Locally advanced cervical cancer
Cervical cancer is the eighth most common, and ninth most deadly, cancer worldwide, with approximately 600,000 people diagnosed each year.1 Approximately 40-50% of cervical cancer cases are diagnosed in the locally advanced stage.2 Following current standard-of-care treatment, platinum-based chemotherapy with radiation therapy, patients with locally advanced cervical cancer face an approximately 40% chance of disease recurrence and a five-year survival rate of about 65-70%.2,3 The standard-of-care treatment for these patients has not changed in over two decades.4

CALLA
CALLA is a randomised, multi-centre, double-blind, global Phase III trial in which 770 patients with locally advanced cervical cancer were treated with standard-of-care CRT in combination with either a 1,500mg fixed dose of Imfinzi or placebo every four weeks for up to 24 cycles or until disease progression.
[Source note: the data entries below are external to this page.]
-- ==== Sys2Proof/Machine/Step.lean ====
section
/-!
DEFINITION. One step: the command at the front of the queue, or one microsecond of the timebase.
-/

namespace Sys2Proof.Machine

/-- Take the command at the front of the queue and run it with the queue's rest; on an empty queue one microsecond of
the timebase passes (DESIGN CHOICE, log entry 2). -/
def step (s : State) : Host.Outcome State Fault Refusal :=
  match s.pending with
  | c :: rest => exec c (s.setPending rest)
  | [] => .next (idleStep s)

/-- The state with the command a word spells put at the front of its queue; unchanged where the word spells none. -/
def State.withFetchWord (s : State) (nbits w : Nat) : State :=
  match decodeTableWord nbits w with
  | some c => s.setPending (c :: s.pending)
  | none => s

end Sys2Proof.Machine
end

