-- ==== Sys2Proof/Machine/Core.lean ====
section
/-! DEFINITION. The machine as the host takes it. -/

def Sys2Proof.core : Host.Core :=
  { State := Sys2Proof.Machine.State, Fault := Sys2Proof.Machine.Fault, Refusal := Sys2Proof.Machine.Refusal,
    step := Sys2Proof.Machine.step, reset := Sys2Proof.Machine.State.reset }
end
The trial was conducted at 120 centres across 15 countries including in the US, Europe, Latin America, Africa and Asia. The primary endpoint was PFS and key secondary endpoints included overall survival and safety and tolerability. For more information about the trial, please visit Clinicaltrials.gov.

Imfinzi
Imfinzi (durvalumab) is a human monoclonal antibody that binds to the PD-L1 protein and blocks the interaction of PD-L1 with the PD-1 and CD80 proteins, countering the tumour’s immune-evading tactics and releasing the inhibition of immune responses.

Imfinzi is the only approved immunotherapy in the curative-intent setting of unresectable, Stage III non-small cell lung cancer (NSCLC) in patients whose disease has not progressed after chemoradiotherapy, and is the global standard of care in this setting based on the PACIFIC Phase III trial.

Imfinzi is also approved in the US, EU, Japan, China and many other countries around the world for the treatment of extensive-stage small cell lung cancer based on the CASPIAN Phase III trial.

In the past year, Imfinzi has demonstrated clinical benefit in multiple additional cancer settings with positive Phase III trials in advanced biliary tract cancer (TOPAZ-1), unresectable advanced liver cancer (HIMALAYA) and metastatic NSCLC (POSEIDON).

As part of a broad development programme, Imfinzi is being tested as a single treatment and in combinations with other anti-cancer treatments for patients with small cell lung cancer, NSCLC, bladder cancer, several gastrointestinal cancers, ovarian cancer, endometrial cancer and other solid tumours.

AstraZeneca in immuno-oncology
Immunotherapy is a therapeutic approach designed to stimulate the body’s immune system to attack tumours. The Company’s Immuno-Oncology (IO) portfolio is anchored in immunotherapies that have been designed to overcome evasion of the anti-tumour immune response. AstraZeneca is invested in using IO approaches that deliver long-term survival for new groups of patients across tumour types.

The Company is pursuing a comprehensive clinical trial programme that includes Imfinzi as a single treatment and in combination with tremelimumab and other novel antibodies in multiple tumour types, stages of disease and lines of treatment, and where relevant using the PD-L1 biomarker as a decision-making tool to define the best potential treatment path for a patient.

In addition, the ability to combine the IO portfolio with radiation, chemotherapy and targeted small molecules from across AstraZeneca’s oncology pipeline, and from research partners, may provide new treatment options across a broad range of tumours.

AstraZeneca in oncology
AstraZeneca is leading a revolution in oncology with the ambition to provide cures for cancer in every form, following the science to understand cancer and all its complexities to discover, develop and deliver life-changing medicines to patients.

The Company’s focus is on some of the most challenging cancers. It is through persistent innovation that AstraZeneca has built one of the most diverse portfolios and pipelines in the industry, with the potential to catalyse changes in the practice of medicine and transform the patient experience.

AstraZeneca has the vision to redefine cancer care and, one day, eliminate cancer as a cause of death.